Extrinsic evidence is admissible to show that the parties to a written agreement have contracted upon a common basis of usage, applicable to the business in which the contract is made, whereby they have impliedly assented to certain conditions not mentioned in the contract. With respect to usage of the character relied on here, it must appear, in order to be valid, *250that when the contract was made .such usage was uniform, well-established, and known to the parties ; but that the agreement is on its face free from ambiguity, or that such agreement with, and the same agreement without the incidents annexed, imports very different rights and obligations, affords no valid objection to such evidence. In Humfrey v. Dale, 7 E. & B. (90 Eng. C. L.) 266, Lord Campbell said: “In a certain sense, every material incident which is added to a written contract varies it, makes it different from what it appeared to be, and so far is inconsistent with it. If by the side of the written contract without, you write the same contract with the added incident, the two would seem to import different obligations and be different contracts.” And see Myers v. Sarl, 3 E. & E. (107 Eng. C. L.) 306. The usage, however, must not be inconsistent with the words of the agreement nor must it be unreasonable; but the usage here shown seems not to be obnoxious to either of these objections. Robertson v. Jackson, 2 M. G. & S. 412; Leidemann v. Schultz, 14 C. B. 38 ; Cuthbert v. Cumming, 10 Hurl. & Gord. 809; affirmed, 11 Ib. 205.

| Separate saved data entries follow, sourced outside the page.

/-- A frame broken off before its last byte (R186). -/
theorem State.breakFrame_prefix (hs : s.link.rx = HostRx.reset) (hbody : body.length ≤ 508) {bytes : List Byte}
    (hpre : bytes <+: hostFrame k tag body) (hnil : bytes ≠ []) (hpart : bytes ≠ hostFrame k tag body) :
    (s.hostBytes bytes).breakFrame = s.discardFrame := by
  obtain ⟨b, got, rfl⟩ := List.exists_cons_of_ne_nil hnil
  rw [hostFrame_eq] at hpre hpart
  obtain ⟨rfl, hgot⟩ := List.cons_prefix_cons.1 hpre
  have hshort : got.length < body.length + 6 := by
    refine lt_of_le_of_ne (hgot.length_le.trans ?_) fun heq => hpart ?_
    · simp [length_checkedBytes]
    · rw [hgot.eq_of_length (by simp [length_checkedBytes, heq])]
  rw [State.hostBytes_open hs (hostFrameOpen_of_prefix hbody hgot (by omega)), State.breakFrame_holding hs]

/-! ### The commands that bring bytes (R186) -/

theorem exec_hostFrameReceived (h : s.resetLow = false) {bytes : List Byte} {u : State} (hu : s.pump.hostBytes bytes = u) :
    exec (.hostFrameReceived bytes) s = .next u.pump := running_next (f := fun t => t.hostBytes bytes) h hu

theorem exec_hostGapTimeout (h : s.resetLow = false) {bytes : List Byte} {u : State}
    (hu : (s.pump.hostBytes bytes).breakFrame = u) : exec (.hostGapTimeout bytes) s = .next u.pump :=
  running_next (f := fun t => (t.hostBytes bytes).breakFrame) h hu

theorem exec_hostFrameDiscarded (h : s.resetLow = false) {bytes : List Byte} {u : State} (hu : s.pump.hostBytes bytes = u) :
    exec (.hostFrameDiscarded bytes false) s = .next u.pump := running_next (f := fun t => t.hostBytes bytes) h hu

/-- A byte with a bad stop bit does what a gap does (R186, log 34). -/
theorem exec_hostFrameDiscarded_badStop (s : State) (bytes : List Byte) :
    exec (.hostFrameDiscarded bytes true) s = exec (.hostGapTimeout bytes) s := rfl

end Sys2Proof.Machine

section
open Sys2Proof Sys2Proof.Machine

/-- Settles O8: a part of a frame is open, a bad length ends it, and a wrong check is not accepted. -/
theorem brokenFrameDiscarded : Obligations.BrokenFrameDiscarded := by
  intro k tag body s hlow hrx hbody
  have hs : s.pump.link.rx = HostRx.reset := s.pump_rx.trans hrx
  refine ⟨fun bytes hpre hnil hpart => ?_, fun n hn hbad => ?_, fun x hx hne => ?_, ?_⟩
  · rw [exec_hostFrameDiscarded_badStop]
    have hbroken := exec_hostGapTimeout hlow (State.breakFrame_prefix hs hbody hpre hnil hpart)
    exact ⟨hbroken, hbroken⟩
  · exact exec_hostFrameDiscarded hlow (State.hostBytes_badLength hs hn hbad)
  · exact exec_hostFrameDiscarded hlow ((State.hostBytes_whole hs hbody hx).trans (if_neg hne))
  · rw [exec_hostGapTimeout (bytes := []) hlow (State.breakFrame_hunt hs), State.hostBytes_nil, State.pump_pump]

end
end

section
/-! PROOF. What a whole frame asks: the row of the request it carries, or a refusal where it carries none (R188, R189, R199,
log 8). -/

namespace Sys2Proof.Machine

variable {s : State} {kind : Nat} {k tag : Byte} {body : List Byte} {r : Request} {f : Frame}

/-! ### Kinds and lengths (R199) -/

/-- R199's kinds of a fixed body length, each with that length: all but FORMAT_LOAD and KEY_LOAD. -/
def fixedLengths : List (Nat × Nat) :=
  [(0x01, 0), (0x02, 0), (0x03, 0), (0x04, 3), (0x05, 15), (0x06, 6), (0x07, 3), (0x08, 4), (0x10, 43), (0x11, 1), (0x12, 10),
    (0x13, 2), (0x14, 4), (0x15, 3), (0x18, 14), (0x19, 0), (0x1A, 4), (0x1B, 2), (0x20, 1), (0x21, 1), (0x22, 2), (0x23, 2),
    (0x24, 0), (0x25, 0), (0x28, 2), (0x29, 1), (0x2A, 3), (0x31, 1), (0x33, 3), (0x34, 1), (0x35, 0), (0x36, 1), (0x37, 2),
    (0x38, 2)]

theorem bodyLength_of_mem {n : Nat} (h : (kind, n) ∈ fixedLengths) : bodyLength kind body = some n := by
  have hall : ∀ e ∈ fixedLengths, bodyLength e.1 body = some e.2 := by simp [fixedLengths, bodyLength]
  exact hall _ h

/-- A kind with a body length is FORMAT_LOAD's, KEY_LOAD's, or one of fixed length; and a body of that kind can be read. -/
theorem bodyLength_cases {n : Nat} (h : bodyLength kind body = some n) :
    (kind = 0x30 ∨ kind = 0x32 ∨ (kind, n) ∈ fixedLengths) ∧ ∃ r, readBody kind body = some r := by
  unfold bodyLength at h
  split at h
  case h_28 => exact ⟨.inl rfl, _, rfl⟩
  case h_30 => exact ⟨.inr (.inl rfl), _, rfl⟩
  case h_37 => cases h
  all_goals
    cases h
    exact ⟨.inr (.inr (by decide)), _, rfl⟩
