-- ==== Sys2Proof/Machine/Index.lean ====
section
/-! DEFINITION. Index register and memory transfer (43_index_memory.md). I keeps its value through Fx33, Fx55 and Fx65
(R156). -/

namespace Sys2Proof.Machine

/-- Annn LD I, nnn (R150). -/
def execLdI (nnn : Addr12) (s : State) : Outcome := .next { s with i := addrOperand nnn }

/-- Fx1E ADD I, Vx: mod 65536, no flag, no range check (R151). -/
def execAddI (x : Reg) (s : State) : Outcome := .next { s with i := s.i + byteOperand (s.reg x) }

/-- Fx29 LD F, Vx: 0x050 + 5·Vx (R152). -/
def execLdF (x : Reg) (s : State) : Outcome := .next { s with i := glyphAddress (s.reg x) }

/-- Fx33 LD B, Vx: hundreds, tens, ones at I, I + 1, I + 2 (R153). -/
def execLdB (x : Reg) (s : State) : Outcome := s.storeBlock (bcdDigits (s.reg x))

/-- Fx55 LD [I], Vx: V0..Vx at I..I + x (R154). -/
def execLdIVx (x : Reg) (s : State) : Outcome := s.storeBlock (s.regBlock x)

/-- Fx65 LD Vx, [I]: V0..Vx from I..I + x (R155). -/
def execLdVxI (x : Reg) (s : State) : Outcome := s.withBlock (blockCount x) (s.loadRegs 0)

end Sys2Proof.Machine
end

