-- ==== Sys2Proof/Laws/Decode.lean ====
section
/-! SUPPORT. Words and their fields as numbers, the fields of an encoded word, the word of its fields, and the bits a
row's mask keeps (30_encoding.md R81, R82). Every lemma about fields goes through these numbers and omega. -/

namespace Sys2Proof

theorem toNat_append_add {m n : Nat} (x : BitVec m) (y : BitVec n) :
    (x ++ y).toNat = x.toNat * 2 ^ n + y.toNat := by
  rw [BitVec.toNat_append, ← Nat.shiftLeft_add_eq_or_of_lt y.isLt, Nat.shiftLeft_eq]

theorem toNat_ofFin_reg (x : Reg) : (BitVec.ofFin x : Nibble).toNat = x.val := rfl

/-! ## Encoded words as numbers -/

theorem toNat_encAddr (g : Nibble) (nnn : Addr12) : (encAddr g nnn).toNat = g.toNat * 4096 + nnn.toNat :=
  toNat_append_add g nnn

theorem toNat_encRegImm (g : Nibble) (x : Reg) (nn : Byte) :
    (encRegImm g x nn).toNat = g.toNat * 4096 + x.val * 256 + nn.toNat := by
  refine (toNat_append_add g ((BitVec.ofFin x : Nibble) ++ nn)).trans ?_
  rw [toNat_append_add, toNat_ofFin_reg x]; omega

theorem toNat_encRegReg (g : Nibble) (x y : Reg) (n : Nibble) :
    (encRegReg g x y n).toNat = g.toNat * 4096 + x.val * 256 + y.val * 16 + n.toNat := by
  refine (toNat_append_add g ((BitVec.ofFin x : Nibble) ++ ((BitVec.ofFin y : Nibble) ++ n))).trans ?_
  rw [toNat_append_add, toNat_append_add, toNat_ofFin_reg x, toNat_ofFin_reg y]; omega

theorem toNat_wordOfBytes (hi lo : Byte) : (wordOfBytes hi lo).toNat = hi.toNat * 256 + lo.toNat :=
  toNat_append_add hi lo

/-! ## Fields as numbers (R81) -/

theorem toNat_opGroup (op : Word) : (opGroup op).toNat = op.toNat / 4096 := by
  have := op.isLt
  simp [opGroup, BitVec.extractLsb'_toNat, Nat.shiftRight_eq_div_pow]; omega

theorem val_opX (op : Word) : (opX op).val = op.toNat / 256 % 16 := by
  simp [opX, Nat.shiftRight_eq_div_pow]

theorem val_opY (op : Word) : (opY op).val = op.toNat / 16 % 16 := by
  simp [opY, Nat.shiftRight_eq_div_pow]

theorem toNat_opN (op : Word) : (opN op).toNat = op.toNat % 16 := by
  simp [opN, BitVec.extractLsb'_toNat]

theorem toNat_opNN (op : Word) : (opNN op).toNat = op.toNat % 256 := by
  simp [opNN, BitVec.extractLsb'_toNat]

theorem toNat_opNNN (op : Word) : (opNNN op).toNat = op.toNat % 4096 := by
  simp [opNNN, BitVec.extractLsb'_toNat]

/-! ## Fields of an encoded word -/

@[simp] theorem opGroup_encAddr (g : Nibble) (nnn : Addr12) : opGroup (encAddr g nnn) = g := by
  have := nnn.isLt
  apply BitVec.eq_of_toNat_eq; rw [toNat_opGroup, toNat_encAddr]; omega

@[simp] theorem opNNN_encAddr (g : Nibble) (nnn : Addr12) : opNNN (encAddr g nnn) = nnn := by
  have := nnn.isLt
  apply BitVec.eq_of_toNat_eq; rw [toNat_opNNN, toNat_encAddr]; omega

@[simp] theorem opGroup_encRegImm (g : Nibble) (x : Reg) (nn : Byte) : opGroup (encRegImm g x nn) = g := by
  have := nn.isLt; have := x.isLt
  apply BitVec.eq_of_toNat_eq; rw [toNat_opGroup, toNat_encRegImm]; omega

@[simp] theorem opX_encRegImm (g : Nibble) (x : Reg) (nn : Byte) : opX (encRegImm g x nn) = x := by
  have := nn.isLt; have := x.isLt
  apply Fin.ext; rw [val_opX, toNat_encRegImm]; omega

@[simp] theorem opNN_encRegImm (g : Nibble) (x : Reg) (nn : Byte) : opNN (encRegImm g x nn) = nn := by
  have := nn.isLt
  apply BitVec.eq_of_toNat_eq; rw [toNat_opNN, toNat_encRegImm]; omega

@[simp] theorem opGroup_encRegReg (g : Nibble) (x y : Reg) (n : Nibble) : opGroup (encRegReg g x y n) = g := by
  have := n.isLt; have := x.isLt; have := y.isLt
  apply BitVec.eq_of_toNat_eq; rw [toNat_opGroup, toNat_encRegReg]; omega

@[simp] theorem opX_encRegReg (g : Nibble) (x y : Reg) (n : Nibble) : opX (encRegReg g x y n) = x := by
  have := n.isLt; have := x.isLt; have := y.isLt
  apply Fin.ext; rw [val_opX, toNat_encRegReg]; omega

@[simp] theorem opY_encRegReg (g : Nibble) (x y : Reg) (n : Nibble) : opY (encRegReg g x y n) = y := by
  have := n.isLt; have := x.isLt; have := y.isLt
  apply Fin.ext; rw [val_opY, toNat_encRegReg]; omega

@[simp] theorem opN_encRegReg (g : Nibble) (x y : Reg) (n : Nibble) : opN (encRegReg g x y n) = n := by
  have := n.isLt
  apply BitVec.eq_of_toNat_eq; rw [toNat_opN, toNat_encRegReg]; omega

/-! ## The word of its fields -/

theorem encAddr_fields (op : Word) : encAddr (opGroup op) (opNNN op) = op := by
  apply BitVec.eq_of_toNat_eq; rw [toNat_encAddr, toNat_opGroup, toNat_opNNN]; omega

theorem encRegImm_fields (op : Word) : encRegImm (opGroup op) (opX op) (opNN op) = op := by
  apply BitVec.eq_of_toNat_eq; rw [toNat_encRegImm, toNat_opGroup, val_opX, toNat_opNN]; omega

theorem encRegReg_fields (op : Word) : encRegReg (opGroup op) (opX op) (opY op) (opN op) = op := by
  apply BitVec.eq_of_toNat_eq; rw [toNat_encRegReg, toNat_opGroup, val_opX, val_opY, toNat_opN]; omega

/-- A word is its two bytes (R53). -/
theorem wordOfBytes_bytes (op : Word) : wordOfBytes (highByte op) (lowByte op) = op := by
  have := op.isLt
  apply BitVec.eq_of_toNat_eq
  rw [toNat_wordOfBytes]
  simp [highByte, lowByte, BitVec.extractLsb'_toNat, Nat.shiftRight_eq_div_pow]; omega

/-! ## The bits a mask keeps (R84) -/

theorem nibble_and_ones (a : Nibble) : a &&& 0xF#4 = a := by revert a; decide

theorem nibble_and_zero (a : Nibble) : a &&& 0x0#4 = 0x0#4 := by revert a; decide

theorem byte_and_ones (a : Byte) : a &&& 0xFF#8 = a := by revert a; decide

theorem byte_and_zero (a : Byte) : a &&& 0x00#8 = 0x00#8 := by simp

/-- Masks 0xF00F, 0xF0FF and 0xF000 nibble by nibble. -/
theorem encRegReg_and (g : Nibble) (x y : Reg) (n : Nibble) :
    encRegReg g x y n &&& 0xF00F = encRegReg g 0 0 n := by
  change (g ++ ((BitVec.ofFin x : Nibble) ++ ((BitVec.ofFin y : Nibble) ++ n))) &&&
    (0xF#4 ++ (0x0#4 ++ (0x0#4 ++ 0xF#4))) = g ++ (0x0#4 ++ (0x0#4 ++ n))
  rw [BitVec.and_append, BitVec.and_append, BitVec.and_append, nibble_and_ones, nibble_and_zero, nibble_and_zero,
    nibble_and_ones]

theorem encRegReg_and_group (g : Nibble) (x y : Reg) (n : Nibble) :
    encRegReg g x y n &&& 0xF000 = encRegReg g 0 0 0 := by
  change (g ++ ((BitVec.ofFin x : Nibble) ++ ((BitVec.ofFin y : Nibble) ++ n))) &&&
    (0xF#4 ++ (0x0#4 ++ (0x0#4 ++ 0x0#4))) = g ++ (0x0#4 ++ (0x0#4 ++ 0x0#4))
  rw [BitVec.and_append, BitVec.and_append, BitVec.and_append, nibble_and_ones, nibble_and_zero, nibble_and_zero,
    nibble_and_zero]

theorem encRegImm_and (g : Nibble) (x : Reg) (nn : Byte) :
    encRegImm g x nn &&& 0xF0FF = encRegImm g 0 nn := by
  change (g ++ ((BitVec.ofFin x : Nibble) ++ nn)) &&& (0xF#4 ++ (0x0#4 ++ 0xFF#8)) = _
  rw [BitVec.and_append, BitVec.and_append, nibble_and_ones, nibble_and_zero, byte_and_ones]
  rfl

theorem encRegImm_and_group (g : Nibble) (x : Reg) (nn : Byte) :
    encRegImm g x nn &&& 0xF000 = encRegImm g 0 0 := by
  change (g ++ ((BitVec.ofFin x : Nibble) ++ nn)) &&& (0xF#4 ++ (0x0#4 ++ 0x00#8)) = _
  rw [BitVec.and_append, BitVec.and_append, nibble_and_ones, nibble_and_zero, byte_and_zero]
  rfl

theorem encAddr_and (g : Nibble) (nnn : Addr12) : encAddr g nnn &&& 0xF000 = encAddr g 0 := by
  change (g ++ nnn) &&& (0xF#4 ++ 0x000#12) = _
  rw [BitVec.and_append, nibble_and_ones, BitVec.and_zero]
  rfl

end Sys2Proof
end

The cases relating to usage of this character seem not to be in entire harmony. It is difficult to extract from them any more definite rules by which to determine the validity of such usage than those already stated. It is sometimes difficult, moreover, to determine whether the law, in a particular case, will or will not permit such proof. Each case must be determined by itself, aided by such light as may bo derived from the judgments in other cases where the facts are analogous. Upon consideration of the cases cited in argument, and others, we unite in holding that the proof offered in this case to show usage was competent; and there being no substantial conflict as to the facts, the rights of the parties arc determined by such proof. As the plaintiff in error never demanded the ore upon the order, though the defendants in error were able and willing to deliver it, in pursuance of the contract with such incidents annexed, a right to recover damages, with respect to the ore of 1872, never accrued to the plaintiff in error; and, for the same reason, it is wholly immaterial whether the covenants in the agreement should be regarded as dependent or indefiendent *251So, it is immaterial whether the court properly construed the contract, in charging the jury that if Dewey, Yance & Co. were entitled to recover, one thousand tons of ore would be the basis of such recovery; for if the construction was erroneous, the error was favorable to the plaintiff in error. And these views likewise dispose of the remaining question, as to the right of the defendants in error to recover for the failure of the plaintiff in error to deliver to them ore in the spring of 1873, and sustain such recovery; for the ore ■ could only be obtained on the order of the plaintiff in error; and when the defendants in error, at Cincinnati, in the spring of 1873, demanded such order, the plaintiff in error refused to give it, or to comply with the contract, the defendants in error being at the time able and willing to comply with the agreement in accordance with its terms and such annexed incidents. In view of these facts, the defendants in error were not required to demand the ore at Carondelet in the spring of 1873, or have boats there to receive it. Lowry v. Barrelli, 21 Ohio St. 324. And this is not inconsistent with Mowry v. Kirk, 19 Ohio St. 375, or Simmons v. Green, 35 Ohio St. 104.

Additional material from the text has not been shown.